Gaussian Process Regression: A Beginner’s Primer

Background

As it is known, machine learning techniques try to model a certain function \(f(x)\) (or \(y\)) based on certain training data, that consists on known \(f(x)\) (output) values for certain \(x\) (input) points.

In order to tackle this problem, one can make assumptions on the underlying function behind \(f(x)\), for example a linear function:

\[ f(x) = a \cdot x + b \]

or a quadratic function

\[ f(x) = a\cdot x^2 + b\cdot x + c \]

or as complex as needed. The approximation in those cases is known as parametric regression because the parameters (e.g. \(a\), \(b\), \(c\), … ) will be estimated so that the difference between the function to approximate (\(f(x)\)) and our model minimizes the root mean square error (RMSE).

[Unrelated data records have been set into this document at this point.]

/-- One codeword goes out on the eight lanes. -/
def LineTx.send (idle : BitVec 1184) (t : LineTx) : LineTx :=
  let b := t.takeBits idle
  let cw := rsEncode (symbolsOf b.1 514)
  let lanes := (List.range 8).map fun n => t.laneOut n (symbolBits (laneSymbols n cw))
  let outs := (List.range 8).map fun n => stuff (t.runs.getD n (0, 0)) (lanes.getD n ([], 0)).1
  let stuffed := (List.range 8).map fun n =>
    (if t.fillerDue then 0 else t.stuffed.getD n 0) + ((outs.getD n []).length - (lanes.getD n ([], 0)).1.length)
  let place := t.place + (if t.fillerDue then 320 else 0) + 340
  { b.2 with
    scram := lanes.map (·.2)
    seq := if markerGap < place then t.seq + 1 else t.seq
    place := if markerGap < place then place - markerGap else place
    count := (if 8192 ≤ t.count then 0 else t.count) + 1
    extra := stuffed.any fun s => decide (256 ≤ s)
    stuffed := stuffed
    runs := (List.range 8).map fun n => runsAfter (t.runs.getD n (0, 0)) (outs.getD n [])
    out := outs }

/-- Full coding starts anew: the stream, the places of markers and filler, and the runs. -/
def LineTx.start (t : LineTx) : LineTx :=
  { LineTx.reset with scram := t.scram, seq := t.seq }

/-! ## The receiver -/

/-- SEQ of a marker found on a lane: its SYNC, LANE, CRC, reserved bytes and complement hold (16 R401). -/
def markerSeqOf (lane : Nat) (m : BitVec 512) : Option (BitVec 32) :=
  let l := leBytes 64 m.toNat
  let s := BitVec.ofNat 32 (leNat ((l.drop 17).take 4))
  if l = markerBytes lane s then some s else none

/-- The run a lane's received symbols end in, after more of them: the one after 24 equal symbols is a stuff symbol, whatever its level. -/
def runsSeen (run : Nat × Nat) (l : List Nat) : Nat × Nat := l.foldl (fun r v => if 24 ≤ r.2 then (v, 1) else runAfter r v) run

/-- A lane's symbols without the stuff symbols (16 R403). -/
def LineRx.clean (r : LineRx) (n : Nat) (l : List Nat) : List Nat :=
  unstuff (r.runs.getD n (0, 0)) (decide (24 ≤ (r.runs.getD n (0, 0)).2)) l

/-- A filler block is due at the last codeword boundary (16 R402). -/
def LineRx.fillerDue (r : LineRx) : Bool := decide (8192 ≤ r.count) || r.extra

/-- Symbols of lane n's filler block. -/
def LineRx.fill (r : LineRx) (n : Nat) : Nat := 320 - r.stuffed.getD n 0

/-- Where in lane n's symbols a marker stands: its place counts 320 symbols of a filler block on every lane (log entry 102). -/
def LineRx.markerAt (r : LineRx) (n k : Nat) : Nat :=
  if r.fillerDue then (if k < 320 then min k (r.fill n) else r.fill n + (k - 320)) else k

/-- A lane's symbols without a marker. -/
def LineRx.unmarked (r : LineRx) (n : Nat) (l : List Nat) : List Nat :=
  match r.split with
  | none => l
  | some k => l.take (r.markerAt n k) ++ l.drop (r.markerAt n k + 256)

/-- The eight lanes' 340 symbols of a codeword: without stuff symbols, marker and filler block, which a head found whole on some lane confirms (16 R402). -/
def LineRx.data (r : LineRx) (lanes : List (List Nat)) : List (List Nat) :=
  let l := (List.range 8).map fun n => r.unmarked n (r.clean n (lanes.getD n []))
  let fill := r.fillerDue && l.any fun x => x.take 16 == fillerHead
  (List.range 8).map fun n => (((l.getD n []).drop (if fill then r.fill n else 0)) ++ List.replicate 340 0).take 340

But, what happens if we do not know the underlying function? In this case, one can rely on Gaussian Processes (GPs), which offer a way to model \(f(x)\) in a probabilistic, non-parametric manner, avoiding assumptions about its analytic form (see for instance Section 15.9 of Press (2007)).

In order to understand how GP work, it is important to think of \(f(x)\), not as a continuous, closed-form, analytical expression such as, for example:

\[ f(x) = -x^3+5\cdot x^2 - \frac{x}{2} -1 \]

but rather, as a set of probabilistic relationships between the function values. These relationships are provided by the kernel, which quantifies how the values of \(f(x)\) for the different inputs (\(x\)) are related. The kernel (or set of covariances) is computed based on the training data set. As an example, for the function given above, a possible training dataset could be (see Figure 1):

Importing necessary modules

import numpy as np
import matplotlib.pyplot as plt

def f(x: np.array) -> np.array:
  return -1 * np.power(x, 3) + np.power(x, 2) * 5 - x * 0.5 - 1


x =  np.array([0.       ,1.67 , 3.33 ,  5.0  ])
y = f(x)

print training dataset

formatter= {'float_kind': lambda x: "%7.2f" % x}
print(np.array2string(x, precision=2, separator=',', formatter=formatter))
print(np.array2string(y, precision=2, separator=',', formatter=formatter))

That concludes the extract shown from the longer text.